In the Sand County Almanac, Aldo Leopold writes: “One of the penalties of an ecological education is that one lives alone in a world of wounds. Much of the damage inflicted on land is quite invisible to laymen. An ecologist must either harden his shell and make believe that the consequences of science are none of his business, or he must be the doctor who sees the marks of death in a community that believes itself well and does not want to be told otherwise”

As an interdisciplinary conservation scientist I see our world full of ecological and social wounds. Ecosystems around the world are under threat and many communities are struggling to make ends meet. These two wounded worlds intersect where societies rely on natural resources and ecosystems that are over utilised, poorly managed or under pressure from global threats such as climate change.

I am currently studying for a PhD at the University of Oxford. My project focuses on human-carnivore conflict in Ruaha National Park, Tanzania. I am looking at how negative attitudes towards carnivores are created in the villages surrounding the park and how these attitudes translate into retaliatory behaviour.
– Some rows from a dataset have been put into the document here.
-- ==== Sys2Proof/Laws/PerInstr.lean ====
section
/-! SUPPORT. What holds of every instruction as syntax, one lemma per constructor: its word carries its header (R126), and an
event has neither a header nor a word. -/

namespace Sys2Proof.Laws.HeaderInWord

open Sys2Proof

/-- R126: an instruction has a word exactly when it has a header, and the word carries it. -/
def Statement (i : Instr) : Prop := (encode i).map hdrOf = i.header
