-- ==== Sys2Proof/Laws/Posted.lean ====
section
/-! SUPPORT. Posted accesses (R257): what their performance can do, what waits for one, and what the issue of a group does to them. -/

namespace Sys2Proof.Machine

/-- A posted access either stays, or has its effect and is posted no more. -/
theorem performActs_cases (i : Nat) (s : State) : performActs i s = [] ∨
    ∃ p, s.posted[i]? = some p ∧ performWaits s i p = false ∧ performActs i s = p.effect s ++ [.posted (s.posted.eraseIdx i)] := by
  unfold performActs
  cases hp : s.posted[i]? with
  | none => exact .inl rfl
  | some p => cases hw : performWaits s i p <;> simp_all

/-- One that waits stays. -/
theorem performActs_waits {i : Nat} {s : State} {p : Posted} (hp : s.posted[i]? = some p) (hw : performWaits s i p = true) :
    performActs i s = [] := by simp [performActs, hp, hw]

/-- One that does not wait is performed. -/
theorem performActs_performs {i : Nat} {s : State} {p : Posted} (hp : s.posted[i]? = some p) (hw : performWaits s i p = false) :
    performActs i s = p.effect s ++ [.posted (s.posted.eraseIdx i)] := by simp [performActs, hp, hw]

/-- After a performance the access is posted no more, and the others are as they were. -/
theorem performActs_posted {i : Nat} {s : State} {p : Posted} (hp : s.posted[i]? = some p) (hw : performWaits s i p = false) :
    (run s (performActs i s)).posted = s.posted.eraseIdx i := by simp [performActs_performs hp hw]

/-- With nothing posted no access waits for one. -/
@[simp] theorem behindPosted_nil (k : HerdKey) (g : BitVec 8) (n : Nat) (write : Bool) (l : Loc) :
    behindPosted [] k g n write l = false := rfl

/-- What a posted access precedes waits for it. -/
theorem behindPosted_of_mem {ps : List Posted} {p : Posted} (hp : p ∈ ps) {k : HerdKey} {g : BitVec 8} {n : Nat} {write : Bool} {l : Loc}
    (h : p.before k g n write l = true) : behindPosted ps k g n write l = true := List.any_eq_true.mpr ⟨p, hp, h⟩

/-- With nothing posted by a herd no word of it waits. -/
theorem postedWaits_none {s : State} {h : Herd} (hs : ∀ p ∈ s.posted, p.key ≠ h.key) (f : Nat) (post : Bool) (w : Word) :
    postedWaits s h f post w = false := by
  have : s.posted.filter (fun p => decide (p.key = h.key)) = [] := by simpa using hs
  simp [postedWaits, this]

/-- R253: an issue changes of the posted accesses only which furrows come after them. -/
theorem run_joinActs (s u : State) (h : Herd) (f : Nat) (hu : u.posted = s.posted) : run u (joinActs s h f) =
    { u with posted := s.posted.map (fun p => if p.own h.key (furMask (h.group f)) then { p with group := p.group ||| furMask (h.group f) } else p) } := by
  rw [show joinActs s h f = if s.posted.any (fun p => p.own h.key (furMask (h.group f))) then [Act.posted (s.posted.map (fun p =>
    if p.own h.key (furMask (h.group f)) then { p with group := p.group ||| furMask (h.group f) } else p))] else [] from rfl]
  split
  · rfl
  · rename_i hn
    have : s.posted.map (fun p => if p.own h.key (furMask (h.group f)) then { p with group := p.group ||| furMask (h.group f) } else p) = s.posted := by
      conv_rhs => rw [← List.map_id s.posted]
      exact List.map_congr_left (fun p hp => if_neg (fun ho => hn (List.any_eq_true.mpr ⟨p, hp, ho⟩)))
    rw [run_nil, this, ← hu]

end Sys2Proof.Machine
end

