/-- An atomic a lane of which finds an error. -/
theorem atomRes_poisoned {i : Instr} {op : AtomOp} {ret : Bool} {accs : List LaneAcc} {p : Plan} {a : LaneAcc}
    (hacc : accs = memAccs (issueCtx w h hd) s .atomic x) (hp : p = planOf (atomSite i (issueCtx w h hd) x) 0 hd.u [])
    (hok : AccessesOk s w h 4 true false false accs) (hk : h.key = w.key)
    (hf : (didAccs p accs).find? (fun a => poisoned s h.core false a.loc) = some a) :
    atomRes i op ret x (issueCtx w h hd) s =
      withPlan (issueCtx w h hd) s (atomSite i (issueCtx w h hd) x) p (.trap (trapAt 2 10 a.lane a.addr) (xlateActs accs)) := by
  obtain ⟨hflt, hloc, hheld, hbehind, -⟩ := accessesOk_parts hok
  rw [hk] at hheld hbehind
  obtain ⟨did, hdid⟩ : ∃ did, didAccs p accs = did := ⟨_, rfl⟩
  have hmem : ∀ b ∈ did, b ∈ accs := fun b hb => mem_didAccs (p := p) (hdid ▸ hb)
  have hlocal := (locals_eq (fun b hb => hloc b (hmem b hb))).1
  have hfree : ∀ b ∈ did, locHeld s (issueCtx w h hd).key (issueCtx w h hd).core 4 true false b.loc = false :=
    fun b hb => hheld b (hmem b hb)
  have hfirst : ∀ b ∈ did, behindPosted s.posted (issueCtx w h hd).key (issueCtx w h hd).mask 4 true b.loc = false :=
    fun b hb => hbehind b (hmem b hb)
  have h1 : did.any (fun b => locHeld s (issueCtx w h hd).key (issueCtx w h hd).core 4 true false b.loc) = false :=
    List.any_eq_false.mpr (fun b hb => by simp [hfree b hb])
  have h2 : did.any (fun b => behindPosted s.posted (issueCtx w h hd).key (issueCtx w h hd).mask 4 true b.loc) = false :=
    List.any_eq_false.mpr (fun b hb => by simp [hfirst b hb])
  have hp' : planOf (atomSite i (issueCtx w h hd) x) 0 (issueCtx w h hd).hdr.u [] = p := hp.symm
  rw [hdid] at hf
  have hf : did.find? (fun a => poisoned s (issueCtx w h hd).core false a.loc) = some a := hf
  unfold didAccs at hdid
  simp only [atomRes, ← hacc, faultRes_none hflt, hp', hdid, h1, h2, Bool.and_false, Bool.or_self, Bool.false_eq_true, if_false,
    hlocal, hf]

theorem atomicsFault : Sys2Proof.AtomicsFault := by
  intro e he s w h hd x accs word p hi hm hwid hal hreg hvo ha hacc
  have hexec := exec_atomics he hi hm hwid hal hreg hvo ha
  refine ⟨faultsOver hi (hacc ▸ pairwise_memAccs w h hd s .atomic x) hexec (fun q hq => atomRes_fault hacc hq), fun hword hp hok => ?_⟩
  have hsited : Sited (atomSite (e.1 hd x) (issueCtx w h hd) x) p word := by
    rw [hp]
    exact sited_atomSite hword
  exact poisonTraps hi hsited hexec (fun a hf => atomRes_poisoned hacc hp hok (herd?_key hi.herd) hf)

end Atomics

/-- Settles O29: the fault that a word takes is that of the lowest lane of the first class; a read's error follows the site's rewrite. -/
theorem memoryFaultsTrap : Obligations.MemoryFaultsTrap := ⟨loadsAndStoresFault, atomicsFault⟩

end Sys2Proof.Machine
end

section
/-! SUPPORT. Words and instructions (R125 to R131, R139 to R142): a word is its opcode, its header and the fields of a format, so that
decoding and encoding undo each other, row by row of the opcode table. -/

namespace Sys2Proof

/-! A word from its parts. -/

/-- Neighbouring fields of a word are one field. -/
theorem append_extract (w : Word) {hi lo m n : Nat} (h : hi = lo + n) :
    w.extractLsb' hi m ++ w.extractLsb' lo n = w.extractLsb' lo (m + n) := by
  apply BitVec.eq_of_getLsbD_eq
  intro i hi
  rw [BitVec.getLsbD_append]
  split
  · simp only [BitVec.getLsbD_extractLsb', hi, decide_true, Bool.true_and]
    simp [*]
  · simp only [BitVec.getLsbD_extractLsb', hi, decide_true, Bool.true_and]
    rw [h, show lo + n + (i - n) = lo + i by omega]
    simp only [Bool.and_eq_right_iff_imp, decide_eq_true_eq]
    omega

/-- A bit of a word is a field of one bit. -/
theorem ofBool_getLsbD (w : Word) (i : Nat) : BitVec.ofBool (w.getLsbD i) = w.extractLsb' i 1 := by
  apply BitVec.eq_of_getLsbD_eq
  intro j hj
  obtain rfl : j = 0 := by omega
  rw [getLsbD_ofBool, BitVec.getLsbD_extractLsb']
  rfl

/-- Opcode and header are the word's bits [63:40] (R126). -/
theorem headBits_hdrOf (w : Word) : headBits (opOf w) (hdrOf w) = w.extractLsb' 40 24 := by
  simp only [headBits, hdrOf, opOf, BitVec.ofNat_toNat, BitVec.setWidth_eq, ofBool_getLsbD, append_extract]

/-- A word is its opcode, its header and its bits [39:0]. -/
theorem wordOf_parts (w : Word) {b : BitVec 40} (hb : b = w.extractLsb' 0 40) : wordOf (opOf w) (hdrOf w) b = w := by
  rw [wordOf, headBits_hdrOf, hb, append_extract w (by omega)]
  exact extract_self w

/-! Formats (R127). -/

/-- An operand format: how its fields stand in a word's bits [39:0], and how they are read back. -/
structure Format (F : Type) where
  bits : F → BitVec 40
  fields : Word → F
  fields_wordOf : ∀ op h x, fields (wordOf op h (bits x)) = x
  bits_fields : ∀ w, bits (fields w) = w.extractLsb' 0 40

def formatF3 : Format F3 := ⟨F3.bits, f3Of, f3Of_wordOf, fun w => by simp only [F3.bits, f3Of, append_extract]⟩
def formatF4 : Format F4 := ⟨F4.bits, f4Of, f4Of_wordOf, fun w => by simp only [F4.bits, f4Of, append_extract]⟩
def formatFI : Format FI := ⟨FI.bits, fiOf, fiOf_wordOf, fun w => by simp only [FI.bits, fiOf, append_extract]⟩
def formatFL : Format FL := ⟨FL.bits, flOf, flOf_wordOf, fun w => by simp only [FL.bits, flOf, append_extract]⟩
def formatFM : Format FM := ⟨FM.bits, fmOf, fmOf_wordOf, fun w => by simp only [FM.bits, fmOf, append_extract]⟩
def formatFB : Format FB := ⟨FB.bits, fbOf, fbOf_wordOf, fun w => by simp only [FB.bits, fbOf, ofBool_getLsbD, append_extract]⟩
def formatFE : Format FE := ⟨FE.bits, feOf, feOf_wordOf, fun w => by simp only [FE.bits, feOf, append_extract]⟩
def formatFS : Format FS := ⟨FS.bits, fsOf, fsOf_wordOf, fun w => by simp only [FS.bits, fsOf, append_extract]⟩

/-! Rows of the opcode table (R139). -/

/-- A row of the opcode table: an opcode stands for an instruction of a format. Where rows share an opcode (R142, R192, R252), a word is of
the row whose instruction is well-formed with the word's fields. -/
structure Row {F : Type} (fmt : Format F) (op : Nat) (mk : Header → F → Instr) : Prop where
  op_lt : op < 1024
  encode_eq : ∀ h x, encode (mk h x) = some (wordOf op h (fmt.bits x))
  decodeOp_eq : ∀ w, (mk (hdrOf w) (fmt.fields w)).wf = true → decodeOp op w = mk (hdrOf w) (fmt.fields w)

section Row
variable {F : Type} {fmt : Format F} {op : Nat} {mk : Header → F → Instr}

/-- The word of a row's instruction decodes to it. -/
theorem Row.decode_encode (hr : Row fmt op mk) {h : Header} {x : F} {w : Word} (hwf : (mk h x).wf = true) (he : encode (mk h x) = some w) :
    decodeWord w = mk h x := by
  obtain rfl := Option.some.inj ((hr.encode_eq h x).symm.trans he)
  have hfields : mk (hdrOf (wordOf op h (fmt.bits x))) (fmt.fields (wordOf op h (fmt.bits x))) = mk h x := by
    rw [hdrOf_wordOf, fmt.fields_wordOf]
  rw [decodeWord, opOf_wordOf _ _ _ hr.op_lt, hr.decodeOp_eq _ (hfields ▸ hwf), hfields]

/-- A word of a row decodes to a well-formed instruction whose word it is. -/
theorem Row.encode_decode {w : Word} (hr : Row fmt (opOf w) mk) (hwf : (mk (hdrOf w) (fmt.fields w)).wf = true) :
    (decodeWord w).wf = true ∧ encode (decodeWord w) = some w := by
  rw [decodeWord, hr.decodeOp_eq w hwf, hr.encode_eq, wordOf_parts w (fmt.bits_fields w)]
  exact ⟨hwf, rfl⟩

end Row

/-- A load's row (R226): the opcode's low bits are its format nibble. -/
theorem row_ld {nib : BitVec 4} (hn : nib.toNat < 12) : Row formatFM (0x100 + nib.toNat) (fun h x => .ld h nib x) where
  op_lt := by omega
  encode_eq _ _ := rfl
  decodeOp_eq w _ := by
    obtain ⟨⟨n, hlt⟩⟩ := nib
    change n < 12 at hn
    interval_cases n <;> rfl

/-- A store's row (R226). -/
theorem row_st {nib : BitVec 4} (hn : nib.toNat < 12) : Row formatFM (0x110 + nib.toNat) (fun h x => .st h nib x) where
  op_lt := by omega
  encode_eq _ _ := rfl
  decodeOp_eq w _ := by
    obtain ⟨⟨n, hlt⟩⟩ := nib
    change n < 12 at hn
    interval_cases n <;> rfl

/-- `dqk` and `dqk.all` share an opcode; bit 0 of X tells them apart (R142, R221). -/
theorem fsOf_x_bit (w : Word) : (fsOf w).x.getLsbD 0 = w.getLsbD 0 := by
  simp [fsOf]

theorem row_dqk : Row formatFS 0x0D1 .dqk where
  op_lt := by decide
  encode_eq _ _ := rfl
  decodeOp_eq w hwf := by
    have hbit : w.getLsbD 0 = false := (fsOf_x_bit w).symm.trans (beq_iff_eq.mp hwf)
    exact if_neg (by rw [hbit]; decide)

theorem row_dqkAll : Row formatFS 0x0D1 .dqkAll where
  op_lt := by decide
  encode_eq _ _ := rfl
  decodeOp_eq w hwf := by
    have hbit : w.getLsbD 0 = true := (fsOf_x_bit w).symm.trans (beq_iff_eq.mp hwf)
    exact if_pos hbit

/-- The three words of `tlbi` share an opcode; SEL[1:0] tells them apart (R252). -/
theorem fsOf_sel_low (w : Word) : (fsOf w).sel.extractLsb' 0 2 = w.extractLsb' 8 2 := by
  apply BitVec.eq_of_getLsbD_eq
  intro i hi
  simp only [fsOf, BitVec.getLsbD_extractLsb', hi, decide_true, Bool.true_and, Nat.zero_add]
  rw [decide_eq_true (by omega), Bool.true_and]

theorem row_tlbiPage : Row formatFS 0x148 .tlbiPage where
  op_lt := by decide
  encode_eq _ _ := rfl
  decodeOp_eq w hwf := by
    obtain ⟨h1, h2⟩ : w.extractLsb' 8 2 ≠ 1#2 ∧ w.extractLsb' 8 2 ≠ 2#2 := by simpa [Instr.wf, formatFS, fsOf_sel_low] using hwf
    exact (if_neg h1).trans (if_neg h2)

theorem row_tlbiAll : Row formatFS 0x148 .tlbiAll where
  op_lt := by decide
  encode_eq _ _ := rfl
  decodeOp_eq w hwf := by
    have hsel : w.extractLsb' 8 2 = 1#2 := by simpa [Instr.wf, formatFS, fsOf_sel_low] using hwf
    exact if_pos hsel

theorem row_tlbiPid : Row formatFS 0x148 .tlbiPid where
  op_lt := by decide
  encode_eq _ _ := rfl
  decodeOp_eq w hwf := by
    have hsel : w.extractLsb' 8 2 = 2#2 := by simpa [Instr.wf, formatFS, fsOf_sel_low] using hwf
    exact (if_neg (by rw [hsel]; decide)).trans (if_pos hsel)

/-! Which opcodes are of which format (R139). -/

/-- An opcode of one row alone, each of whose words is well-formed. -/
def PlainRow {F : Type} (fmt : Format F) (op : Nat) : Prop := ∃ mk, Row fmt op mk ∧ ∀ h x, (mk h x).wf = true

theorem plainRow {F : Type} {fmt : Format F} {op : Nat} (mk : Header → F → Instr) (hop : op < 1024)
    (he : ∀ h x, encode (mk h x) = some (wordOf op h (fmt.bits x))) (hd : ∀ w, decodeOp op w = mk (hdrOf w) (fmt.fields w))
    (hwf : ∀ h x, (mk h x).wf = true) : PlainRow fmt op := ⟨mk, ⟨hop, he, fun w _ => hd w⟩, hwf⟩

def opsF3 : List Nat :=
  [0x001, 0x002, 0x003, 0x004, 0x005, 0x006, 0x007, 0x008, 0x009, 0x00A, 0x00B, 0x00C, 0x00D, 0x00E, 0x00F, 0x010, 0x011,
   0x012, 0x013, 0x014, 0x015, 0x016, 0x017, 0x018, 0x040, 0x041, 0x042, 0x043, 0x044, 0x045, 0x046, 0x047, 0x048, 0x049,
   0x04A, 0x04B, 0x04C, 0x080, 0x081, 0x082, 0x083, 0x090, 0x091, 0x092, 0x093, 0x094, 0x095, 0x096, 0x097, 0x0A0, 0x0A1,
   0x0A2, 0x0A3, 0x0A4, 0x0A5, 0x0A6, 0x0A7, 0x0A8, 0x0A9, 0x0AA, 0x0AB, 0x0AD, 0x0C2, 0x0C4, 0x0C5, 0x200, 0x201, 0x202,
   0x203, 0x204, 0x205, 0x206, 0x207, 0x208, 0x209, 0x20A, 0x20C, 0x20D, 0x20E, 0x240, 0x241, 0x243, 0x244, 0x245]
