-- ==== Sys2Proof/Word.lean ====
section
/-! DEFINITION. The word of the bus and of the control registers, and field register numbers. The value of an element
register (P, F, C, SVAL) is a Nat: R12 and R89 say that every value the engine handles is a non-negative integer and that
no intermediate is truncated. That a register holds less than 2^W is an invariant of State (Safety.lean), which every
step keeps. (log 2) -/

namespace Sys2Proof

/-- A 32-bit word: a host bus access, a command word, a share index (R10). -/
abbrev Word := BitVec 32

/-- A field register number, F0 to F15 (R10, R69). -/
abbrev FReg := Fin 16

end Sys2Proof
end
I will also be modelling the wider impact of different retaliatory behaviour against carnivores on other wildlife and how this may feedback into the human-carnivore conflict system, for instance will lethal control of lions result in more herbivores and an increase in crop raiding?

This blog documents my thoughts, stories and pictures as I navigate my PhD and try to understand and solve some of the illnesses our world faces.

I’ll also be using this blog to share some of my natural history photography, so hopefully I can also share some of the beautiful and healthy parts of the world I come across as well.